• ASSIGNED TASK
Look below for the line containing "match tail, hlen with" and the line containing "refine ⟨_, exec_eEnd_ok"; repeat exactly those two lines and all lines between them, and nothing else.

• EXERCISE INPUT

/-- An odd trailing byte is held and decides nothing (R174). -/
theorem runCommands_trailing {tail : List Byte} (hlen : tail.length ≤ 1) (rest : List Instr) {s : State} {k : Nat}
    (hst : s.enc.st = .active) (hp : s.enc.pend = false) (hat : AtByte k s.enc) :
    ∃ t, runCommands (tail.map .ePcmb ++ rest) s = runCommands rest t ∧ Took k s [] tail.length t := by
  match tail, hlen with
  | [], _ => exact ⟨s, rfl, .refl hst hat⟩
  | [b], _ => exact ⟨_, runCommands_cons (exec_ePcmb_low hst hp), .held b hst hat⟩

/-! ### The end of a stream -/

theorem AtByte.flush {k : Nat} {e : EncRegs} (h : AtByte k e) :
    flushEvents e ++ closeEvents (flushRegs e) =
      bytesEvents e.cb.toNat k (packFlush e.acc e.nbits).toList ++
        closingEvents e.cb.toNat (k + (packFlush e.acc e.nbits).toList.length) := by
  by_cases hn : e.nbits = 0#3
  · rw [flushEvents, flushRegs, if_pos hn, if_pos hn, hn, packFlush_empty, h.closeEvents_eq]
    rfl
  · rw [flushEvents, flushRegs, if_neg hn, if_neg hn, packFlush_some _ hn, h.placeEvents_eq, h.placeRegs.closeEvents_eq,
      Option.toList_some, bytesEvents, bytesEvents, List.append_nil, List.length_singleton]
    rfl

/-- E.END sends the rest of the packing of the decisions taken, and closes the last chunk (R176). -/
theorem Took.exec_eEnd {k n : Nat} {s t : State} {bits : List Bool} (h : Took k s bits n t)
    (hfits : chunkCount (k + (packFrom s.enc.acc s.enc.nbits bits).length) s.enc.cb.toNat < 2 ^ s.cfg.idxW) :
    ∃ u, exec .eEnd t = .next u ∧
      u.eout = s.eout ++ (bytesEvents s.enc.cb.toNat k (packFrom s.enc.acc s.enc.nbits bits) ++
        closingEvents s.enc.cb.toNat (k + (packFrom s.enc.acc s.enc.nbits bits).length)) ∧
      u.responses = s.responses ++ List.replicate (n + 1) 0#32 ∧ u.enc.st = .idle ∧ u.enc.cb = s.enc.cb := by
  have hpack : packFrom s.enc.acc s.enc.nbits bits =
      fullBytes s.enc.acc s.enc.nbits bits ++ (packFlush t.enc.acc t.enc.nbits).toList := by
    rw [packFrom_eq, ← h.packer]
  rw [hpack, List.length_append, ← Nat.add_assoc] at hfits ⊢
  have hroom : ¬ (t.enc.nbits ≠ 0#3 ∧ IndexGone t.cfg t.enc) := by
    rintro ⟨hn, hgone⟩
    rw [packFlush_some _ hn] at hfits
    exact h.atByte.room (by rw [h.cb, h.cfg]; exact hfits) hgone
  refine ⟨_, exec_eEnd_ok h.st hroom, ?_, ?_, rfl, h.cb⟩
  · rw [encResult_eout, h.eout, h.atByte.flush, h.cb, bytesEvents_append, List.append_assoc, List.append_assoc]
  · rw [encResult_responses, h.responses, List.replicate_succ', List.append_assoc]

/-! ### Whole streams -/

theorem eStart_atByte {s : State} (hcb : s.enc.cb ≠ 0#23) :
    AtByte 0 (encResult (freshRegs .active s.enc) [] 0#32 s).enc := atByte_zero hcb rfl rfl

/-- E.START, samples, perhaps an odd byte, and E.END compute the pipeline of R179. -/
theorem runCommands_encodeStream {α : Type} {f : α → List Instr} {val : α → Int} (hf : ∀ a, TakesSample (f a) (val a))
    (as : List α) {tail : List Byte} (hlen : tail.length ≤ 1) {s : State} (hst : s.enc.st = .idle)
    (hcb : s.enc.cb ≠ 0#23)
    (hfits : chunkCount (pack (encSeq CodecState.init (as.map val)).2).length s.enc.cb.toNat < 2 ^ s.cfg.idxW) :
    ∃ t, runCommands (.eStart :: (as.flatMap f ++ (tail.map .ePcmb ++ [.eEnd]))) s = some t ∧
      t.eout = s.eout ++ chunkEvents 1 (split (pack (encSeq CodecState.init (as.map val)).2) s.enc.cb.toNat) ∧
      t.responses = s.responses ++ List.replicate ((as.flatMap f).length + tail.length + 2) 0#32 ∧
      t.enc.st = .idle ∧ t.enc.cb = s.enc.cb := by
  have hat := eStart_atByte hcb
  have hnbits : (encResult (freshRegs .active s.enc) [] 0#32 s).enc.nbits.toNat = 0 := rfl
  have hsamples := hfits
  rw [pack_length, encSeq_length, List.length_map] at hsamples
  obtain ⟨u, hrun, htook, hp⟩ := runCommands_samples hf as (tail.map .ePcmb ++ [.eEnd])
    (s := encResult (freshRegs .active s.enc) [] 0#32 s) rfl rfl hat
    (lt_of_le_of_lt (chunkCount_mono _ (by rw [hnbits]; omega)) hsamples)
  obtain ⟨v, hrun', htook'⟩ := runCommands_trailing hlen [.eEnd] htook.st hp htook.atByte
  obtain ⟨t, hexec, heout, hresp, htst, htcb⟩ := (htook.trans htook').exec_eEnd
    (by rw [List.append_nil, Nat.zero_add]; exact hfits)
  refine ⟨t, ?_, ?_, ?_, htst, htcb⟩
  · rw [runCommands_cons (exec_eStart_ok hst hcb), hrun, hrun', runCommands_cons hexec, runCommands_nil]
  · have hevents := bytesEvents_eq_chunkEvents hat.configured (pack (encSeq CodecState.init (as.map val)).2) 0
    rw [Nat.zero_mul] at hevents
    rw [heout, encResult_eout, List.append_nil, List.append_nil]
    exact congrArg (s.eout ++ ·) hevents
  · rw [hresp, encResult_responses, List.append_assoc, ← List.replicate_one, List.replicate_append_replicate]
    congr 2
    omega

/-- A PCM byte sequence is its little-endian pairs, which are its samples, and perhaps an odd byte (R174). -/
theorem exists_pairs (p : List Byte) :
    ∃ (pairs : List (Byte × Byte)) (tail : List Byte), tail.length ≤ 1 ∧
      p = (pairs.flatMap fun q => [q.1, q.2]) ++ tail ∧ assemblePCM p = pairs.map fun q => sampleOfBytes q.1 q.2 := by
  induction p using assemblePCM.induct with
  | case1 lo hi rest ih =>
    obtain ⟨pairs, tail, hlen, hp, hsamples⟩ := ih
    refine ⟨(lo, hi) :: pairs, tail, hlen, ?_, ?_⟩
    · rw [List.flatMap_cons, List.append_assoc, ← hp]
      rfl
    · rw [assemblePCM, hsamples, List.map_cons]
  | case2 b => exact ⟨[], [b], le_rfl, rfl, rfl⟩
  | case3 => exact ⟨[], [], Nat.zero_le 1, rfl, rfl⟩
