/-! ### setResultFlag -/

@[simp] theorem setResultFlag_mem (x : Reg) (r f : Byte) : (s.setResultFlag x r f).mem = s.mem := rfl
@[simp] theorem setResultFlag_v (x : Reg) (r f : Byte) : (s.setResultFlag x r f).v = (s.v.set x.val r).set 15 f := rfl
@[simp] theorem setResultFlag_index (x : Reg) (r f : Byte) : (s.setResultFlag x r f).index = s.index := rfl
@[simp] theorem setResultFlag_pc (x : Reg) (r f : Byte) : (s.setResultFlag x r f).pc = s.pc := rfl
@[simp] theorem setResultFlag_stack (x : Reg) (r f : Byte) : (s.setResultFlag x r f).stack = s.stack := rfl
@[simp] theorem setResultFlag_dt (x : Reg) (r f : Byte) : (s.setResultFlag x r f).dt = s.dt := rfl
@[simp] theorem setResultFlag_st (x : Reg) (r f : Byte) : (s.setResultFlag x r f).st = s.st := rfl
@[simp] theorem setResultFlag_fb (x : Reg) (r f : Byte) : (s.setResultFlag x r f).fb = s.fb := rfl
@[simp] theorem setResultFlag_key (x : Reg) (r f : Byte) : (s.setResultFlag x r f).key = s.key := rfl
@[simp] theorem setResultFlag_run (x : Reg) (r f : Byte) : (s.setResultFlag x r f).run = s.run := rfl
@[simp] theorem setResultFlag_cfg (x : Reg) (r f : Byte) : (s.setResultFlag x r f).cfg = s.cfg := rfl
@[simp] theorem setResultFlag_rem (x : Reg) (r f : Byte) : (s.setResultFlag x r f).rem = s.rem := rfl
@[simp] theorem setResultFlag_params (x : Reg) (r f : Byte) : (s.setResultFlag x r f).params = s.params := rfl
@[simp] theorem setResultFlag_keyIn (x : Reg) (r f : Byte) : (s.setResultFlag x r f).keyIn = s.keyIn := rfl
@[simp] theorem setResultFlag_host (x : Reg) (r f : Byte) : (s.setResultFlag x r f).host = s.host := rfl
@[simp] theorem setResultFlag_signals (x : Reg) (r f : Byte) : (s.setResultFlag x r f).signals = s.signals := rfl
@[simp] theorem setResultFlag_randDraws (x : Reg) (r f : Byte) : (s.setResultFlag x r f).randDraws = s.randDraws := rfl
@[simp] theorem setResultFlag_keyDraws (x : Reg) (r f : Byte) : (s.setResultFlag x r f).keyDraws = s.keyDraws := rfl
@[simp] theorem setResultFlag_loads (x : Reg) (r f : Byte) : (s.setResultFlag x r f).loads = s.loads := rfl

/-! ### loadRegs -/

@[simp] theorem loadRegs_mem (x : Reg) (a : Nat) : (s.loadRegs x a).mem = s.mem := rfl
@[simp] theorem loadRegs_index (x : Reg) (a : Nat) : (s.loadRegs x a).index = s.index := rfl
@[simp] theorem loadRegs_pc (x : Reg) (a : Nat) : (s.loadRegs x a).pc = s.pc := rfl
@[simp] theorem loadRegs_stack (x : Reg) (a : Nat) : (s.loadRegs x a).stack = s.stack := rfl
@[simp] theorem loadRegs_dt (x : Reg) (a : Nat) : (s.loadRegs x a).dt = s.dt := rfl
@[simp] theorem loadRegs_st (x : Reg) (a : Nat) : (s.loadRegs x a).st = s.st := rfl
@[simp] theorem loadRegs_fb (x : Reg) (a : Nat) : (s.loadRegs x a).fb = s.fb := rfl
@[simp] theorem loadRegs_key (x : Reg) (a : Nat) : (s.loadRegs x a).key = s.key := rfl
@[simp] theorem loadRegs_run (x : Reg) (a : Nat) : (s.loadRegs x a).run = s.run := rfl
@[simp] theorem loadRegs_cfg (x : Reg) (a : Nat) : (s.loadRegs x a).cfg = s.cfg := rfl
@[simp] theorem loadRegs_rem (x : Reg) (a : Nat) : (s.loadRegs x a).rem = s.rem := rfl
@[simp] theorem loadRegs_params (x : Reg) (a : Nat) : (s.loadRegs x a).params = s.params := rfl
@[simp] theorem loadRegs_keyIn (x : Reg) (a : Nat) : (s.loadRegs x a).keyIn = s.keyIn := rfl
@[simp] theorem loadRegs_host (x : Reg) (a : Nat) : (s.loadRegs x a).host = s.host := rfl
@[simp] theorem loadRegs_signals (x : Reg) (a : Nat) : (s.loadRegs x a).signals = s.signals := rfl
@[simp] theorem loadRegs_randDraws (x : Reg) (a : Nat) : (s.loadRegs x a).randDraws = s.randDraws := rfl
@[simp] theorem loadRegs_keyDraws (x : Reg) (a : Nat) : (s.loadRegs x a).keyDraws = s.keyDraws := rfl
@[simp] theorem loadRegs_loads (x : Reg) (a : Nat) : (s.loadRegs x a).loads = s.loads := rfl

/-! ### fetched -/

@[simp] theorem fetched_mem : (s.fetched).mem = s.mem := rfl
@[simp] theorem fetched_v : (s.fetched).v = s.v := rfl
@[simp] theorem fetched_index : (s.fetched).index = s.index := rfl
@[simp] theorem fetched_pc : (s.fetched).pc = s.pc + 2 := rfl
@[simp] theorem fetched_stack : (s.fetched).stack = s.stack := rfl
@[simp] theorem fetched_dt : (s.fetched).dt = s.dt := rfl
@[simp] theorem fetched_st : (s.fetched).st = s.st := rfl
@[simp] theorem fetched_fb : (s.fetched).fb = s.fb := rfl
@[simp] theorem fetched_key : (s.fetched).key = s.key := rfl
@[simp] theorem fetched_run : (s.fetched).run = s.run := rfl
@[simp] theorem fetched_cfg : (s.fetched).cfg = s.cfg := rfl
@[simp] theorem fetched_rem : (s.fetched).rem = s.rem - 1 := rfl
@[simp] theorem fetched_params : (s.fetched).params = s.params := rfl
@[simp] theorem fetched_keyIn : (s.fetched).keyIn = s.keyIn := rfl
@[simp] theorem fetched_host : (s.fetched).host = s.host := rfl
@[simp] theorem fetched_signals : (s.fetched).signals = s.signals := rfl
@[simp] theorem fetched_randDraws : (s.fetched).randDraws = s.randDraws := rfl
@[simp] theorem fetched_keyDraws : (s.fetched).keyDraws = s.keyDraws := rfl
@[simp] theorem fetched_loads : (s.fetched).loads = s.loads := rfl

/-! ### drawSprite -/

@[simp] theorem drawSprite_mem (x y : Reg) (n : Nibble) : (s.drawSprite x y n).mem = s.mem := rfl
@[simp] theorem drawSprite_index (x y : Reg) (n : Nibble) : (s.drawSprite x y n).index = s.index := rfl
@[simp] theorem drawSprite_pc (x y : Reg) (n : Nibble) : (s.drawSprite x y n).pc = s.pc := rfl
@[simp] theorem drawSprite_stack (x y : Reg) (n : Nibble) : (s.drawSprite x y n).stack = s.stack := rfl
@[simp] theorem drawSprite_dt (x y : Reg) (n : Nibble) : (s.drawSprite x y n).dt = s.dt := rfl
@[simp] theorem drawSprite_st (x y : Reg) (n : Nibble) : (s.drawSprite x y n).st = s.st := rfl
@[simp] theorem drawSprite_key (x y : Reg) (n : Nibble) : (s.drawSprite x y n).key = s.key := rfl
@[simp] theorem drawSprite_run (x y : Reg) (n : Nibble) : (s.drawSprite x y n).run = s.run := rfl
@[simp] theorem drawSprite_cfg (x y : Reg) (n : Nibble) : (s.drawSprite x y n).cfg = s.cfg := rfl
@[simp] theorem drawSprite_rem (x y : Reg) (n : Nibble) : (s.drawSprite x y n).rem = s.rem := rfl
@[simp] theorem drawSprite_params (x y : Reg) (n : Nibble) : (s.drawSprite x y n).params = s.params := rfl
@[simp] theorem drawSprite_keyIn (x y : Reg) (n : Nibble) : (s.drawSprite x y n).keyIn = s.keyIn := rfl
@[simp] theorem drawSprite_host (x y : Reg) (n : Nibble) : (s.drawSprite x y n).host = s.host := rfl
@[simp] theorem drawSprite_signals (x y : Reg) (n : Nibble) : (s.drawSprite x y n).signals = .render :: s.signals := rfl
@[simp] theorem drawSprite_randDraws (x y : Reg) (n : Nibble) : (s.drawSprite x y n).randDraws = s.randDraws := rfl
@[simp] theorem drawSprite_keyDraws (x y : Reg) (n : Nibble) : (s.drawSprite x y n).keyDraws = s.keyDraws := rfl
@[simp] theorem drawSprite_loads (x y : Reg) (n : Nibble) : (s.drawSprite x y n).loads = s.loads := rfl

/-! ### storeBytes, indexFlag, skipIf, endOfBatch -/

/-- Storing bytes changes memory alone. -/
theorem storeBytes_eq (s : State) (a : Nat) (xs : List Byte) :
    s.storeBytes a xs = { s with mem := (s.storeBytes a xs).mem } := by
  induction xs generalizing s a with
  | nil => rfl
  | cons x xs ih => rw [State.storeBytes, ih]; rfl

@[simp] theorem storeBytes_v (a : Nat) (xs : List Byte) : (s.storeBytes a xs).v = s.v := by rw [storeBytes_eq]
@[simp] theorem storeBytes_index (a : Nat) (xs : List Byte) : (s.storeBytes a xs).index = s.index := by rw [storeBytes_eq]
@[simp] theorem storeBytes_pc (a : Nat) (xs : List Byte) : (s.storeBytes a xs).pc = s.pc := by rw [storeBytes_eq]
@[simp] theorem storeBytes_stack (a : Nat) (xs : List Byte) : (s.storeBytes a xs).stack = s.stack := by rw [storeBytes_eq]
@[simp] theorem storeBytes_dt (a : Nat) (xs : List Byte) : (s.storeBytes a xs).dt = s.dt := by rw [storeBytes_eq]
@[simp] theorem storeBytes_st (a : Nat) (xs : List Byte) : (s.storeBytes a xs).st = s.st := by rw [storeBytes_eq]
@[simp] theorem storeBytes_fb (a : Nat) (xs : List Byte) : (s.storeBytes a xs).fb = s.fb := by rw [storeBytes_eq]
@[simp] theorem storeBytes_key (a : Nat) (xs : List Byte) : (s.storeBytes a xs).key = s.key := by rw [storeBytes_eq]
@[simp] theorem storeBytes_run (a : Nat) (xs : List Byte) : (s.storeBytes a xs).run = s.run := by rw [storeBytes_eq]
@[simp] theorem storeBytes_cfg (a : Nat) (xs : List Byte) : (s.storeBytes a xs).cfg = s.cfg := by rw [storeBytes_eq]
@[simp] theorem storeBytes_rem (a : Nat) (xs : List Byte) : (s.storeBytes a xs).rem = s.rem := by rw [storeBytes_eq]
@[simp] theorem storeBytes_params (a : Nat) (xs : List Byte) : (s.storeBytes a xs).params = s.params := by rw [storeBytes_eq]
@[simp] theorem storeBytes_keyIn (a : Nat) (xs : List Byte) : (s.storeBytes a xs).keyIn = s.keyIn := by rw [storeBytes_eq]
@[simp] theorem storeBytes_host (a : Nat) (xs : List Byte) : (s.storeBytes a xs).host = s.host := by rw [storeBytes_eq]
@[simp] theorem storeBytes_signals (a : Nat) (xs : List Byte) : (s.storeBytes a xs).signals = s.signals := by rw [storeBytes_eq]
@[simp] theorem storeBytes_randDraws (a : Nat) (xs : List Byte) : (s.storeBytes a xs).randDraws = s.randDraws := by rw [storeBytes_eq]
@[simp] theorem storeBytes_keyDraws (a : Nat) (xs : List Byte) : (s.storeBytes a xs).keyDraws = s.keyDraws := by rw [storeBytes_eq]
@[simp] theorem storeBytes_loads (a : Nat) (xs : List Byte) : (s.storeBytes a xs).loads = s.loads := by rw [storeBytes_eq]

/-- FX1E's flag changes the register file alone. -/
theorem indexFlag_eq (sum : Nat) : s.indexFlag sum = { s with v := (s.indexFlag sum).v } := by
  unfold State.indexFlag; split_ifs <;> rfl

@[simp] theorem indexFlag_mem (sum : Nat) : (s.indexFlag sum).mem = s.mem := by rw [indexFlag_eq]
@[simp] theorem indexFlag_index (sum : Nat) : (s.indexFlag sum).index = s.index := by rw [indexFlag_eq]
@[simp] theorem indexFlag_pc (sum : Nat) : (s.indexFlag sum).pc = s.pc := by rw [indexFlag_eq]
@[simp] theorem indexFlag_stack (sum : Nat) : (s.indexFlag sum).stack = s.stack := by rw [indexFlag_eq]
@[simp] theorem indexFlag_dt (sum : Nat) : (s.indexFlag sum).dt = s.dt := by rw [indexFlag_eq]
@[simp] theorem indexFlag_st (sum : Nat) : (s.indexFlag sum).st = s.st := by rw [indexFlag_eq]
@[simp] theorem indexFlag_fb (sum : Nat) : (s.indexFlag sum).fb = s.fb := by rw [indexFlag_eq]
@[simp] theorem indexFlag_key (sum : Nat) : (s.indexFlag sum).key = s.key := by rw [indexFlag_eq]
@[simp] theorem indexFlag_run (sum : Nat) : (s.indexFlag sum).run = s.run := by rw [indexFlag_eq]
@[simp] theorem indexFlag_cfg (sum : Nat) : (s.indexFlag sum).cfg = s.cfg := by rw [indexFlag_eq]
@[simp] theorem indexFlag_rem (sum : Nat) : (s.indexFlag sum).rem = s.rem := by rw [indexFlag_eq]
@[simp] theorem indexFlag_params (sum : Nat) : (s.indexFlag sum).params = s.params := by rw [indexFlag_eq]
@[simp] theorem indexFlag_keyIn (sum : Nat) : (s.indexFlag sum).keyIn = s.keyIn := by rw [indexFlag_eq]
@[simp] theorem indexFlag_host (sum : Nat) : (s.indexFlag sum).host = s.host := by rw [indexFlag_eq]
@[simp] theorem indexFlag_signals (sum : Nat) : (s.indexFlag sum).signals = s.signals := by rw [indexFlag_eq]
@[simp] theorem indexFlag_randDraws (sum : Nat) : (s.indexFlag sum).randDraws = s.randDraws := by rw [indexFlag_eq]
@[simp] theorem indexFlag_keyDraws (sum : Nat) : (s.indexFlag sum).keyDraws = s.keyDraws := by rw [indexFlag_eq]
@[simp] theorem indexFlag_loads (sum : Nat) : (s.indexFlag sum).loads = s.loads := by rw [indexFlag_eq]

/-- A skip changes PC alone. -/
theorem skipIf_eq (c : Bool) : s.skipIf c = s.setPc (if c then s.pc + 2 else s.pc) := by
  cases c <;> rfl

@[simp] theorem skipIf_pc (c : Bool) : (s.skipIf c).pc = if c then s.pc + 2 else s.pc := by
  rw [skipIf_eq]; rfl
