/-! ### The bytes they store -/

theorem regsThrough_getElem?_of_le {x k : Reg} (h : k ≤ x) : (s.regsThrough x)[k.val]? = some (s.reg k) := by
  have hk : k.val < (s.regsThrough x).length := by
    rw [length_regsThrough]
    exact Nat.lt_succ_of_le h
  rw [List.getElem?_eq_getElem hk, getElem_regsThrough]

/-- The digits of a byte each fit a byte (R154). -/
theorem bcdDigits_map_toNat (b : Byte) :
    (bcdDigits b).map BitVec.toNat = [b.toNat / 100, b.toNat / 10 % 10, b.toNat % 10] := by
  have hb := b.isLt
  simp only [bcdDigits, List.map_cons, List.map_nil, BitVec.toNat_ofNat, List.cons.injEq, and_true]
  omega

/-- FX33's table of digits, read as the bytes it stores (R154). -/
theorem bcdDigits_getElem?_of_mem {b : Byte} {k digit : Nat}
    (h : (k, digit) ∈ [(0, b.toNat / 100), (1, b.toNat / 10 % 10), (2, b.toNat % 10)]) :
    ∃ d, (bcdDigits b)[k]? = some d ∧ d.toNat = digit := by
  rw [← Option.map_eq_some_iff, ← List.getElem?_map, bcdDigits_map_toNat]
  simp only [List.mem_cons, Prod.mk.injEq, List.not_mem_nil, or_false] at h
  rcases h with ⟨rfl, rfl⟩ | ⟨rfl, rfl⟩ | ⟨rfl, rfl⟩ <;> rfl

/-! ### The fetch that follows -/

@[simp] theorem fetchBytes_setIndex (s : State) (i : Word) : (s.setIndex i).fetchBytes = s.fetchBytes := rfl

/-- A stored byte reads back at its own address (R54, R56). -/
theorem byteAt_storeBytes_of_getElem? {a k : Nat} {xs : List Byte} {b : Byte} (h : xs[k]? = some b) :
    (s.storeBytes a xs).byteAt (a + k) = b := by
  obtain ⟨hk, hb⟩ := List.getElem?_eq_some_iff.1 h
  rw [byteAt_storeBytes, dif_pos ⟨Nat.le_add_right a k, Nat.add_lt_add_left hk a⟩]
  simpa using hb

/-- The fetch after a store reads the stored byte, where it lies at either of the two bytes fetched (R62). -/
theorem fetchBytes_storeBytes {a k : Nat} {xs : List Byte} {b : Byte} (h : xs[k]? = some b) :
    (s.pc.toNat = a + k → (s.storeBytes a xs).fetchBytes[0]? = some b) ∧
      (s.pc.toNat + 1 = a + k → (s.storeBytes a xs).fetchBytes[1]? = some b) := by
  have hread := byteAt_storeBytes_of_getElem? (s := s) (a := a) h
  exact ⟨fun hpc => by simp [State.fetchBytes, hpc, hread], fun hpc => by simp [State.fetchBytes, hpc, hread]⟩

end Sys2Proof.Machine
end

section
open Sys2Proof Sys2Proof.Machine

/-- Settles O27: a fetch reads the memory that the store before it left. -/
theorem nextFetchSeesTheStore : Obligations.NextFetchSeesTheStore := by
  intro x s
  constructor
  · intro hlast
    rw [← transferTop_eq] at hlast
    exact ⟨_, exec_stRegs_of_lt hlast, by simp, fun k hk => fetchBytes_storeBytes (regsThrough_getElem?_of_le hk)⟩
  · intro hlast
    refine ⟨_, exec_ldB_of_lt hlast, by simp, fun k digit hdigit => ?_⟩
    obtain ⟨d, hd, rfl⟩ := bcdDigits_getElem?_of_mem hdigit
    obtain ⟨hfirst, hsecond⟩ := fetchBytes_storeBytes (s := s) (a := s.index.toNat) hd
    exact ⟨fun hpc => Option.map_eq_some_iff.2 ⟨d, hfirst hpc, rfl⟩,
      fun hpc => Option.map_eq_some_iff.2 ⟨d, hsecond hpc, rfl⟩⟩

• EXERCISE ANSWER
  match tail, hlen with
  | [], _ => exact ⟨s, rfl, .refl hst hat⟩
  | [b], _ => exact ⟨_, runCommands_cons (exec_ePcmb_low hst hp), .held b hst hat⟩

/-! ### The end of a stream -/

theorem AtByte.flush {k : Nat} {e : EncRegs} (h : AtByte k e) :
    flushEvents e ++ closeEvents (flushRegs e) =
      bytesEvents e.cb.toNat k (packFlush e.acc e.nbits).toList ++
        closingEvents e.cb.toNat (k + (packFlush e.acc e.nbits).toList.length) := by
  by_cases hn : e.nbits = 0#3
  · rw [flushEvents, flushRegs, if_pos hn, if_pos hn, hn, packFlush_empty, h.closeEvents_eq]
    rfl
  · rw [flushEvents, flushRegs, if_neg hn, if_neg hn, packFlush_some _ hn, h.placeEvents_eq, h.placeRegs.closeEvents_eq,
      Option.toList_some, bytesEvents, bytesEvents, List.append_nil, List.length_singleton]
    rfl

/-- E.END sends the rest of the packing of the decisions taken, and closes the last chunk (R176). -/
theorem Took.exec_eEnd {k n : Nat} {s t : State} {bits : List Bool} (h : Took k s bits n t)
    (hfits : chunkCount (k + (packFrom s.enc.acc s.enc.nbits bits).length) s.enc.cb.toNat < 2 ^ s.cfg.idxW) :
    ∃ u, exec .eEnd t = .next u ∧
      u.eout = s.eout ++ (bytesEvents s.enc.cb.toNat k (packFrom s.enc.acc s.enc.nbits bits) ++
        closingEvents s.enc.cb.toNat (k + (packFrom s.enc.acc s.enc.nbits bits).length)) ∧
      u.responses = s.responses ++ List.replicate (n + 1) 0#32 ∧ u.enc.st = .idle ∧ u.enc.cb = s.enc.cb := by
  have hpack : packFrom s.enc.acc s.enc.nbits bits =
      fullBytes s.enc.acc s.enc.nbits bits ++ (packFlush t.enc.acc t.enc.nbits).toList := by
    rw [packFrom_eq, ← h.packer]
  rw [hpack, List.length_append, ← Nat.add_assoc] at hfits ⊢
  have hroom : ¬ (t.enc.nbits ≠ 0#3 ∧ IndexGone t.cfg t.enc) := by
    rintro ⟨hn, hgone⟩
    rw [packFlush_some _ hn] at hfits
    exact h.atByte.room (by rw [h.cb, h.cfg]; exact hfits) hgone
  refine ⟨_, exec_eEnd_ok h.st hroom, ?_, ?_, rfl, h.cb⟩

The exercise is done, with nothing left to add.